The company also is focused on one conventional gas field in the northern part of the Cooper Basin. The Vanessa Field was discovered in 2007. “It is an existing discovery very near a whole heap of other discoveries,” he added. “It produced about 4 MMscf/d to 5 MMscf/d [113 Mscm/d to 142 Mscm/d], and it is wet gas. It produced around 120 bbl/d to 140 bbl/d of condensate. There are many more of these things around that we are going after through 3-D seismic and drilling.”

With about 40% of the acreage in the Cooper Basin, Senex is in position to develop all of its assets. How does the company do that? “You’ve got to put in the effort, put aside the capex, and incentivize the staff and hold them accountable for it in each and every play type. Otherwise it never gets done. What you don’t incentivize your staff to do, you’re not generally going to get a fantastic result,” he continued.

Tapping deep coal measures

Strike Energy has been active in the Eagle Ford and Permian Basin in the U.S. “While what we’re doing in the Cooper Basin geologically is completely different from the U.S., the approach is very similar. We’ve been able to benefit from seeing firsthand how the U.S. industry is doing it,” Wrench said at DUG Australia.

In the Cooper Basin, the company has a number of permits—PEL 94, PEL 95, PEL 96 and CO2013-B—predominantly around the southern flank of the basin. Strike has a project focused on a large gas resource with about 127.4 Bcm (4.5 Tcf) of gas resource net to the company.

“We’re focused in particular on a series of very big coal measures that were discovered over the last few years. We’ve just completed a completion and testing program on these coals. Contrary to our beliefs going into this that we would have a very low permeability system, we actually have a high permeability system. We are planning to continue testing these coals commencing in the next four or five weeks,” he explained.

The company is moving toward reserve certification as quickly as possible on the path to commercialization. Strike is targeting commercial production in 2017.

The blocks cover about 1.7 million acres. Currently the company is focused around three wells—Klebb 1, Le Chiffre 1 and Davenport 1—that are located about 40 km (25 miles) apart. In each of these wells is a series of coal seams that are consistent over the distances between the wells with 65 m (223 ft) of net coal at depths of 1,900 m to 2,000 m (6,232 ft to 6,560 ft).

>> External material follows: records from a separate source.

-- ==== Sys2Proof/Certificates/Slice0/Obligations.lean ====
section
/-!
DEFINITION. The statements about the model: each formalises what a rule of spec/ says that an instruction, an event or
the machine does.
-/

open Sys2Proof Sys2Proof.Machine

/-- For every state with an executing SRR syllable in issue: exec answers the next state in which the result (ADD, SUB,
AND, OR, XOR, ANDN, shifts by b mod 64, products, minima and maxima, read from the registers at issue) is in flight
to sd with latency 1, or 3 for MUL, MULH and MULHN, and nothing else of the units differs; for sd = s0 the landing
discards it. (R140) -/
def Obligations.ScalarTwoSourceResults : Prop :=
  ∀ (s : State) (b : Bundle) (h : Hdr) (o : SRR), Issuing s b h →
  let x := b.issuer.s o.a.toNat
  let y := b.issuer.s o.b.toNat
  ∀ i v lat, (i, v, lat) ∈ [(Instr.add h o, x + y, 1), (.sub h o, x - y, 1), (.and h o, x &&& y, 1), (.or h o, x ||| y, 1),
      (.xor h o, x ^^^ y, 1), (.andn h o, x &&& ~~~y, 1), (.shl h o, x <<< (y.toNat % 64), 1),
      (.shr h o, x >>> (y.toNat % 64), 1), (.sra h o, x.sshiftRight (y.toNat % 64), 1),
      (.rol h o, x.rotateLeft (y.toNat % 64), 1), (.mul h o, x * y, 3),
      (.mulh h o, BitVec.ofNat 64 (x.toNat * y.toNat / 2 ^ 64), 3),
      (.mulhn h o, BitVec.ofInt 64 (x.toInt * y.toInt / 2 ^ 64), 3), (.min h o, if x.toNat ≤ y.toNat then x else y, 1),
      (.max h o, if x.toNat ≤ y.toNat then y else x, 1), (.minn h o, if x.toInt ≤ y.toInt then x else y, 1),
      (.maxn h o, if x.toInt ≤ y.toInt then y else x, 1)] →
    exec i s = .next (s.after h (sendS s.dev b b.issuer o.d.toNat v lat))

/-- For every state with such a syllable in issue and executing: exec answers the next state in which the value of one
source, of a bit field, or of a source and the sign-extended immediate is in flight to sd; BINS reads sd as well;
LIMMH sends its 32 bits as the high half. Also: with the result of LIMMH as the last result in flight of the core,
whatever else is in flight: LIMML takes it back and sends the one value hi:lo with latency 1. (R141, R142, R143,
R149) -/
def Obligations.ScalarOneSourceAndImmediateResults : Prop :=
  (∀ (s : State) (b : Bundle) (h : Hdr), Issuing s b h →
  let c := b.issuer
  let done (d : BitVec 6) (v : Word) (lat : Nat) : Host.Outcome State Fault Refusal :=
    .next (s.after h (sendS s.dev b c d.toNat v lat))
  (∀ o : SR1, let x := c.s o.a.toNat
    exec (.clz h o) s = done o.d (clzW x) 1 ∧ exec (.ctz h o) s = done o.d (ctzW x) 1 ∧
    exec (.popc h o) s = done o.d (popcW x) 1 ∧ exec (.brev h o) s = done o.d (brevW x) 1 ∧
    exec (.bswap h o) s = done o.d (bswapW x) 1) ∧
  (∀ o : SBF, let x := c.s o.a.toNat
    let l := if o.len = 0 then 64 else o.len.toNat
    exec (.bext h o) s = done o.d (toW (fld x.toNat o.pos.toNat l)) 1 ∧
    exec (.bins h o) s = done o.d (binsW (c.s o.d.toNat) x o.pos.toNat l) 1) ∧
  (∀ o : SRI, let x := c.s o.a.toNat
    let y : Word := o.imm.signExtend 64
    exec (.addi h o) s = done o.d (x + y) 1 ∧ exec (.andi h o) s = done o.d (x &&& y) 1 ∧
    exec (.ori h o) s = done o.d (x ||| y) 1 ∧ exec (.xori h o) s = done o.d (x ^^^ y) 1 ∧
    exec (.shli h o) s = done o.d (x <<< (y.toNat % 64)) 1 ∧ exec (.shri h o) s = done o.d (x >>> (y.toNat % 64)) 1 ∧
    exec (.srai h o) s = done o.d (x.sshiftRight (y.toNat % 64)) 1 ∧ exec (.muli h o) s = done o.d (x * y) 3) ∧
  (∀ o : SLI, exec (.limmh h o) s = done o.d (toW (o.imm.toNat * 2 ^ 32)) 1)) ∧
  (∀ (s : State) (b : Bundle) (h : Hdr) (o : SLI) (p : List Pend) (hi : BitVec 32), Issuing s b h →
  let n := physSV b.issuer.lp o.d.toNat
  (s.dev.core b.core).pend = p ++ [b.pend (.s n (toW (hi.toNat * 2 ^ 32))) 1] →
  exec (.limml h o) s = .next (s.after h
    (sendS (s.dev.updCore b.core fun c => { c with pend := p }) b b.issuer o.d.toNat
      (toW (hi.toNat * 2 ^ 32 + o.imm.toNat)) 1)))

/-- For every state with such a syllable in issue and executing, exec answers the next state in which one value is in
flight to sd with latency 1: for CLZ the count of zero bits above the highest one of A (64 for 0), for CTZ of those
below the lowest, for POPC of the ones; bit i of BREV is bit 63-i of A and byte j of BSWAP byte 7-j; BEXT is the
field of L bits at pos, zero-extended; BINS is sd with that field replaced by the low bits of A. (R141, R142) -/
def Obligations.ScalarBitOperations : Prop :=
  ∀ (s : State) (b : Bundle) (h : Hdr), Issuing s b h →
  let sends (i : Instr) (d : BitVec 6) (v : Word) : Prop :=
    exec i s = .next (s.after h (sendS s.dev b b.issuer d.toNat v 1))
  (∀ o : SR1, let x := b.issuer.s o.a.toNat
    (∃ n : Nat, n ≤ 64 ∧ sends (.clz h o) o.d (BitVec.ofNat 64 n) ∧
      (∀ j, j < n → x.getLsbD (63 - j) = false) ∧ (n < 64 → x.getLsbD (63 - n) = true)) ∧
    (∃ n : Nat, n ≤ 64 ∧ sends (.ctz h o) o.d (BitVec.ofNat 64 n) ∧
      (∀ j, j < n → x.getLsbD j = false) ∧ (n < 64 → x.getLsbD n = true)) ∧
    sends (.popc h o) o.d (BitVec.ofNat 64 ((Finset.range 64).filter fun i => x.getLsbD i = true).card) ∧
    (∃ v, sends (.brev h o) o.d v ∧ ∀ i, i < 64 → v.getLsbD i = x.getLsbD (63 - i)) ∧
    (∃ v, sends (.bswap h o) o.d v ∧ ∀ j, j < 8 → v.extractLsb' (8 * j) 8 = x.extractLsb' (8 * (7 - j)) 8)) ∧
  (∀ o : SBF, let x := b.issuer.s o.a.toNat
    let y := b.issuer.s o.d.toNat
    let l := if o.len = 0 then 64 else o.len.toNat
    let p := o.pos.toNat
    p + l ≤ 64 →
    (∃ v, sends (.bext h o) o.d v ∧ ∀ i, v.getLsbD i = (decide (i < l) && x.getLsbD (p + i))) ∧
    (∃ v, sends (.bins h o) o.d v ∧
      ∀ i, i < 64 → v.getLsbD i = if p ≤ i ∧ i < p + l then x.getLsbD (i - p) else y.getLsbD i))

/-- For every state with such a syllable in issue and executing: exec answers the next state in which the relation
(unsigned, or two forms read as two's complement) of two scalars or of a scalar and the sign-extended immediate, or
the logic of two predicates, is in flight to pd with latency 1. A predicate result for p0, and one for p8 to p15
while a modulo loop is active, changes nothing when it lands. (R144, R145) -/
def Obligations.ComparesAndPredicateLogic : Prop :=
  (∀ (s : State) (b : Bundle) (h : Hdr), Issuing s b h →
  let c := b.issuer
  let done (pd : BitVec 4) (v : Bool) : Host.Outcome State Fault Refusal := .next (s.after h (sendP s.dev b pd.toNat v 1))
  (∀ o : SPR, let x := c.s o.a.toNat
    let y := c.s o.b.toNat
    exec (.ceq h o) s = done o.pd (x == y) ∧ exec (.cne h o) s = done o.pd (x != y) ∧
    exec (.clt h o) s = done o.pd (decide (x.toNat < y.toNat)) ∧ exec (.cle h o) s = done o.pd (decide (x.toNat ≤ y.toNat)) ∧
    exec (.cltn h o) s = done o.pd (decide (x.toInt < y.toInt)) ∧
    exec (.clen h o) s = done o.pd (decide (x.toInt ≤ y.toInt))) ∧
  (∀ o : SPI, let x := c.s o.a.toNat
    let y : Word := o.imm.signExtend 64
    exec (.ceqi h o) s = done o.pd (x == y) ∧ exec (.cnei h o) s = done o.pd (x != y) ∧
    exec (.clti h o) s = done o.pd (decide (x.toNat < y.toNat)) ∧
    exec (.clei h o) s = done o.pd (decide (x.toNat ≤ y.toNat)) ∧
    exec (.cltni h o) s = done o.pd (decide (x.toInt < y.toInt)) ∧
    exec (.cleni h o) s = done o.pd (decide (x.toInt ≤ y.toInt))) ∧
  (∀ o : SPP, let x := c.p o.pa.toNat
    let y := c.p o.pb.toNat
    exec (.pand h o) s = done o.pd (x && y) ∧ exec (.por h o) s = done o.pd (x || y) ∧
    exec (.pxor h o) s = done o.pd (xor x y) ∧ exec (.pandn h o) s = done o.pd (x && !y))) ∧
  (∀ (r : Regs) (md v : Bool) (n : Nat), r.land md (.p 0 v) = r ∧ (8 ≤ n → r.land true (.p n v) = r))

/-- For every state with such a syllable in issue and executing: SEL takes a or b by its predicate; MFX reads the
selected register, a loop level's index or count reading 0 where the level is inactive; MTX writes lr, clamped to
4096, or p1 to p15 from the bits of its source; MFB and MTB move a branch target register, MTB clearing bits [63:57]
and [2:0]. (R146, R148) -/
def Obligations.SelectsAndMoves : Prop :=
  ∀ (s : State) (b : Bundle) (h : Hdr), Issuing s b h →
  let c := b.issuer
  (∀ o : SSL, exec (.sel h o) s = .next (s.after h (sendS s.dev b c o.d.toNat
    (if c.p o.ps.toNat = true then c.s o.a.toNat else c.s o.b.toNat) 1))) ∧
  (∀ o : SXR, exec (.mfx h o) s = .next (s.after h (sendS s.dev b c o.d.toNat (c.selected b.core o.sel.toNat) 1))) ∧
  (∀ o : SXR, o.sel = 0 → exec (.mtx h o) s = .next (s.after h
    (sendIn s.dev b (.lr (BitVec.ofNat 16 (min ((c.s o.d.toNat).toNat % 8192) 4096))) 1))) ∧
  (∀ o : SXR, o.sel ≠ 0 → exec (.mtx h o) s = .next (s.after h ((List.range 15).foldl
    (fun d i => sendP d b (i + 1) ((c.s o.d.toNat).getLsbD (i + 1)) 1) s.dev))) ∧
  (∀ o : SXB, exec (.mfb h o) s = .next (s.after h (sendS s.dev b c o.d.toNat (c.b o.bt.toNat) 1))) ∧
  (∀ o : SXB, exec (.mtb h o) s = .next (s.after h (sendB s.dev b c o.bt.toNat (c.s o.d.toNat)))) ∧
  (∀ n sel, sel < 8 → c.selected n sel = [toW c.r.lr.toNat, toW c.r.tcx.toNat, toW c.r.tcy.toNat, toW c.r.tcz.toNat, c.r.tm,
    toW c.r.st.toNat, c.pall, toW n].getD sel 0) ∧
  (∀ n l, l < 6 → (c.lp.level l).active = false → c.selected n (16 + l) = 0 ∧ c.selected n (24 + l) = 0) ∧
  (∀ n l, l < 6 → (c.lp.level l).active = true →
    c.selected n (16 + l) = toW ((c.lp.level l).index.toNat % 2 ^ 32) ∧
    c.selected n (24 + l) = toW ((c.lp.level l).count.toNat % 2 ^ 32)) ∧
  (∀ v : Word, bundleAddr v = v &&& 0x01FFFFFFFFFFFFF8)

/-- For a core whose only result in flight is a scalar result of latency lat issued in cycle k: at every cycle before k
+ lat its registers are unchanged; from cycle k + lat on, register n reads the value, s0 reads 0, and every other
scalar register is unchanged. Also: for every register file, every result and either state of a modulo loop: after
the result has landed, s0 reads 0 and p0 reads 1; and a write of p8 to p15 while a modulo loop is active changes
nothing. (R49, R60, R145) -/
def Obligations.ResultsLandWhenDue : Prop :=
  (∀ (c : Core) (b : Bundle) (n lat t : Nat) (v : Word),
  c.pend = [b.pend (.s n v) lat] →
  (t < b.cycle + lat → c.landBy t = c) ∧
  (b.cycle + lat ≤ t → (c.landBy t).pend = [] ∧ ∀ k, (c.landBy t).r.sAt k = if k = n ∧ n ≠ 0 then v else c.r.sAt k)) ∧
  (∀ (r : Regs) (md : Bool) (x : Result),
  (r.land md x).sAt 0 = 0 ∧ (r.land md x).pAt 0 = true ∧
  (∀ n v, 8 ≤ n → r.land true (.p n v) = r) ∧ (∀ v, r.land md (.s 0 v) = r) ∧ (∀ v, r.land md (.p 0 v) = r))

/-- For every state with such a syllable in issue and executing: NOP leaves the units as they are; PBT sends the
bundle's address plus eight times its displacement to its branch target register; with no loop level active, BRT,
CALL and RET make the bundle branch to the register's address with its preparation penalty, CALL also sending the
address of the next bundle to its link register; with a level active each raises LOOP_BRANCH, naming the innermost
one. A completed bundle that branches goes on at the branch address. (R150, R151, R152, R153, R154, R155, R159) -/
def Obligations.BranchesAndNop : Prop :=
  ∀ (s : State) (b : Bundle) (h : Hdr), Issuing s b h →
  let c := b.issuer
  let goes (d : Dev) (n : Nat) : Host.Outcome State Fault Refusal :=
    .next (s.afterWith h d { b with ctl := .branch (c.b n) (c.penalty n) })
  let traps (i : Instr) (l : Nat) : Host.Outcome State Fault Refusal :=
    .next (s.faultBundle b.base (mkFault 0x0A (sylWord i) (toW l)))
  exec (.nop h) s = .next (s.after h s.dev) ∧
  (∀ o : CT, exec (.pbt h o) s = .next (s.after h
    (sendB s.dev b c o.bt.toNat (b.addr + (o.disp.signExtend 64 <<< (3 : Nat)))))) ∧
  (c.lp.innermost = none →
    (∀ o : CB, exec (.brt h o) s = goes s.dev o.bt.toNat ∧ exec (.ret h o) s = goes s.dev o.bt.toNat) ∧
    (∀ o : CC, exec (.call h o) s = goes (sendB s.dev b c o.bl.toNat b.next) o.bt.toNat)) ∧
  (∀ l, c.lp.innermost = some l →
    (∀ o : CB, exec (.brt h o) s = traps (.brt h o) l ∧ exec (.ret h o) s = traps (.ret h o) l) ∧
    (∀ o : CC, exec (.call h o) s = traps (.call h o) l)) ∧
  (∀ (x : Core) (a : Word) (p : Nat) code, (x.flow { b with ctl := .branch a p } code).pc = a ∧
    b.cycle + 1 + p ≤ (x.flow { b with ctl := .branch a p } code).ready)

“We’ve mapped these coals over incredible distances, and they are very, very thick. The seams are Patchawarra coals. There are two main seams—Vm3 and Vu. The Vu seam splits into upper and lower plays,” Wrench said.

Over the past few months Strike has conducted hydraulic stimulation and short-term flow testing. The results were surprising. “We had been expecting permeabilities in the 0.1 mD range for the coals at these depths. We’re seeing permeabilities at the Le Chiffre well at 20 mD to 25 mD. We started getting fluid back at a rate of 5,000 bbl/d as we turned the well back. We got quite an entirely different system than we were expecting,” he explained.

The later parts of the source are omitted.